§ What is required
Only the lines from the top of the data through the one with "def Obligations.MlaAddsTheAccumulatorRegister : Prop" are to be written out, each exactly as it stands.

§ Material for this task
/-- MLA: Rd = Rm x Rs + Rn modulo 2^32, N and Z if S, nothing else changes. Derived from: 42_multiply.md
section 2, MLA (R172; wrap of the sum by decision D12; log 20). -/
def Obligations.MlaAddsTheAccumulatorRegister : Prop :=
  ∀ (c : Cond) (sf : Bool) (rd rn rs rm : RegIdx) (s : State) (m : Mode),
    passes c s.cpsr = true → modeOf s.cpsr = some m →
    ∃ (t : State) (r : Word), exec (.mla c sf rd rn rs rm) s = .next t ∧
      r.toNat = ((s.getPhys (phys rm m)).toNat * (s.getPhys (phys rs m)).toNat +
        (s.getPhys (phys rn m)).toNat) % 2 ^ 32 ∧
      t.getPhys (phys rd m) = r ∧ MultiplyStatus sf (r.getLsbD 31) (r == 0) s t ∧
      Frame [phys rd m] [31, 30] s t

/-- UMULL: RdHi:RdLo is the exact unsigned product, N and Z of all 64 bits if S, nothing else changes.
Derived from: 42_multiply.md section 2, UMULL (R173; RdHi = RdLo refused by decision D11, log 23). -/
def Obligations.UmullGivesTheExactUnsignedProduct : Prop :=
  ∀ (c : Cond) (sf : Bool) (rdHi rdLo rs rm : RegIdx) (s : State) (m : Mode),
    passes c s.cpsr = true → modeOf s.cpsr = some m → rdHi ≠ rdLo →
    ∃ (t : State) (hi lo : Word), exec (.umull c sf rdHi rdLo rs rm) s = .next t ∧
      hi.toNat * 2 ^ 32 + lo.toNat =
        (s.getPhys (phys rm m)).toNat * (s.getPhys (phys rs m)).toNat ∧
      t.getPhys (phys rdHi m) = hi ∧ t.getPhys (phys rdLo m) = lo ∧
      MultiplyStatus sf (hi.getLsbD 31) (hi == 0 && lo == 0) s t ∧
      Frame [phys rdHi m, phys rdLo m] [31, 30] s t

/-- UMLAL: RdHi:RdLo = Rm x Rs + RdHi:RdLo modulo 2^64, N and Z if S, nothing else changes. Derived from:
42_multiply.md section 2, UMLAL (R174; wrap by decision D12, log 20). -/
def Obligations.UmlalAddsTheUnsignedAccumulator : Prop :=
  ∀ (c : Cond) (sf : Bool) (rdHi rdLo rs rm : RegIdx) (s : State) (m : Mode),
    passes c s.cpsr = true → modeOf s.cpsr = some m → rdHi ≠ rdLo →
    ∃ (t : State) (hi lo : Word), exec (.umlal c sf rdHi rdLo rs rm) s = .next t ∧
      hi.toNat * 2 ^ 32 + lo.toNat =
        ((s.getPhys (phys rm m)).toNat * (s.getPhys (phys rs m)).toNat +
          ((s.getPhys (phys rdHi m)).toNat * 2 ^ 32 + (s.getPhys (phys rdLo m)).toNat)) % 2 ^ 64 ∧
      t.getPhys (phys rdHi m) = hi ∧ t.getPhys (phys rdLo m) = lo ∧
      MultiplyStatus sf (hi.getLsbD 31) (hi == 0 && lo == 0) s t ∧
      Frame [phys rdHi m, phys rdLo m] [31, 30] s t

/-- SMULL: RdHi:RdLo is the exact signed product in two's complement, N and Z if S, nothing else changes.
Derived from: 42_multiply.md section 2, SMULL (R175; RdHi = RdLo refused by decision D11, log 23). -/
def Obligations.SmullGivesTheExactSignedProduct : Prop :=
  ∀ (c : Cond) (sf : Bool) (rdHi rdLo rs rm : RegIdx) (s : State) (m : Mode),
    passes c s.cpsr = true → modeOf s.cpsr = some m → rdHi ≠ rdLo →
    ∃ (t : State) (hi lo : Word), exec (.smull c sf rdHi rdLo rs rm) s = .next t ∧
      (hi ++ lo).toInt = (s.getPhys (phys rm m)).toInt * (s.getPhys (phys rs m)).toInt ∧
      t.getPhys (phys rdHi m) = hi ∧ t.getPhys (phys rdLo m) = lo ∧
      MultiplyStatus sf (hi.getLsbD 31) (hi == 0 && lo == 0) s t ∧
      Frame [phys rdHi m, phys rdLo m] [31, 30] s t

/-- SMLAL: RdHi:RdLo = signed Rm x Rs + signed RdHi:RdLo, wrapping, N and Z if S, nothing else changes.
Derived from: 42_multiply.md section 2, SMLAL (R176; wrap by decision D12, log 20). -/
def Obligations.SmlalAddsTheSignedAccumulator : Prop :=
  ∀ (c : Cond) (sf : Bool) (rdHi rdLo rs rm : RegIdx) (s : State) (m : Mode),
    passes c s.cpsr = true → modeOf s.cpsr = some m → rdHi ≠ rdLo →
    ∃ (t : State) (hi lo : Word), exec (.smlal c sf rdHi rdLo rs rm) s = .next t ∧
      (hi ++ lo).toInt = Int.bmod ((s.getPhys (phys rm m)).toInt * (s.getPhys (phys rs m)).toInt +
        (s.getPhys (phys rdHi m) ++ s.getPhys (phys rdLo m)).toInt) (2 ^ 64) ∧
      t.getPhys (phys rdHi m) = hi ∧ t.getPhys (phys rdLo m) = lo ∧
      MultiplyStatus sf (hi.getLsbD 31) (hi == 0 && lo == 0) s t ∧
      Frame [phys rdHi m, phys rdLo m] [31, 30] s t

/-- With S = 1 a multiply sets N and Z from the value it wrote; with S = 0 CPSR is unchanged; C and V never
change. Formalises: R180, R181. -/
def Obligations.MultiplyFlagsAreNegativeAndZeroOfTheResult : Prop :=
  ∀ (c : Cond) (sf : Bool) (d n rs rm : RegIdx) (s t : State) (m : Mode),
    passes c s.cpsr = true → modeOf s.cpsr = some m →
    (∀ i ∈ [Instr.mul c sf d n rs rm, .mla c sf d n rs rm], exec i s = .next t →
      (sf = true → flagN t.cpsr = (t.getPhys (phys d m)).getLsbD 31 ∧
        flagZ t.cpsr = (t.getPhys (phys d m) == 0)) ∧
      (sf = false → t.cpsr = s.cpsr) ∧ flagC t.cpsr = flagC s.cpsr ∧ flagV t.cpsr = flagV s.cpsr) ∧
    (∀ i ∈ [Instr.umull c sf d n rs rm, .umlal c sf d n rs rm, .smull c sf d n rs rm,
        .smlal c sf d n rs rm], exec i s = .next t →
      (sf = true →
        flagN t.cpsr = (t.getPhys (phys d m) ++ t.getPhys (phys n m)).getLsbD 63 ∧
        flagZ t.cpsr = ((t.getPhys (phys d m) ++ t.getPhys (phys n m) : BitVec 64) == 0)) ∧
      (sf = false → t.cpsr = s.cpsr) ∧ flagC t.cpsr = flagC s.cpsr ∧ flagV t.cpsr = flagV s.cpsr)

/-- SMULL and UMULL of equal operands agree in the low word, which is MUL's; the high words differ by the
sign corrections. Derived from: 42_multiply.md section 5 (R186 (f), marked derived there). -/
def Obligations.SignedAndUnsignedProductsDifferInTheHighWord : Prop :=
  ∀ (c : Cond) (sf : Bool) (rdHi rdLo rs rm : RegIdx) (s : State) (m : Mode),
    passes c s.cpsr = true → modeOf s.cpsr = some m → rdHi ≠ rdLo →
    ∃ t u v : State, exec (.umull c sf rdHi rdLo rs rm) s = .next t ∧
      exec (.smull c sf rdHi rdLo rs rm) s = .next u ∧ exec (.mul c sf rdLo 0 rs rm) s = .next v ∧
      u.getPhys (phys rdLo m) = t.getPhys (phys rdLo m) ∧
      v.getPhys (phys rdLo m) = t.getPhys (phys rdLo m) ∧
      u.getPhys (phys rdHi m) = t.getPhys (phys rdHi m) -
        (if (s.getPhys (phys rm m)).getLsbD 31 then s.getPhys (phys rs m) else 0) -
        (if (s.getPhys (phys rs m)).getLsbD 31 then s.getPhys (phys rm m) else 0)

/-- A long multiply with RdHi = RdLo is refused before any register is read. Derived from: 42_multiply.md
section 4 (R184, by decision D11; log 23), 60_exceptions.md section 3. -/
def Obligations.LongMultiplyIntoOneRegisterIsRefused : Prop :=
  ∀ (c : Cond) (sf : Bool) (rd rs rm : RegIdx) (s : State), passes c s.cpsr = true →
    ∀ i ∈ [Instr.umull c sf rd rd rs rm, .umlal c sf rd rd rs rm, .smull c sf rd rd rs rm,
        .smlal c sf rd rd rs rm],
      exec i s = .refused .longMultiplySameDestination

§ Result of the task
/-- MLA: Rd = Rm x Rs + Rn modulo 2^32, N and Z if S, nothing else changes. Derived from: 42_multiply.md
section 2, MLA (R172; wrap of the sum by decision D12; log 20). -/
def Obligations.MlaAddsTheAccumulatorRegister : Prop :=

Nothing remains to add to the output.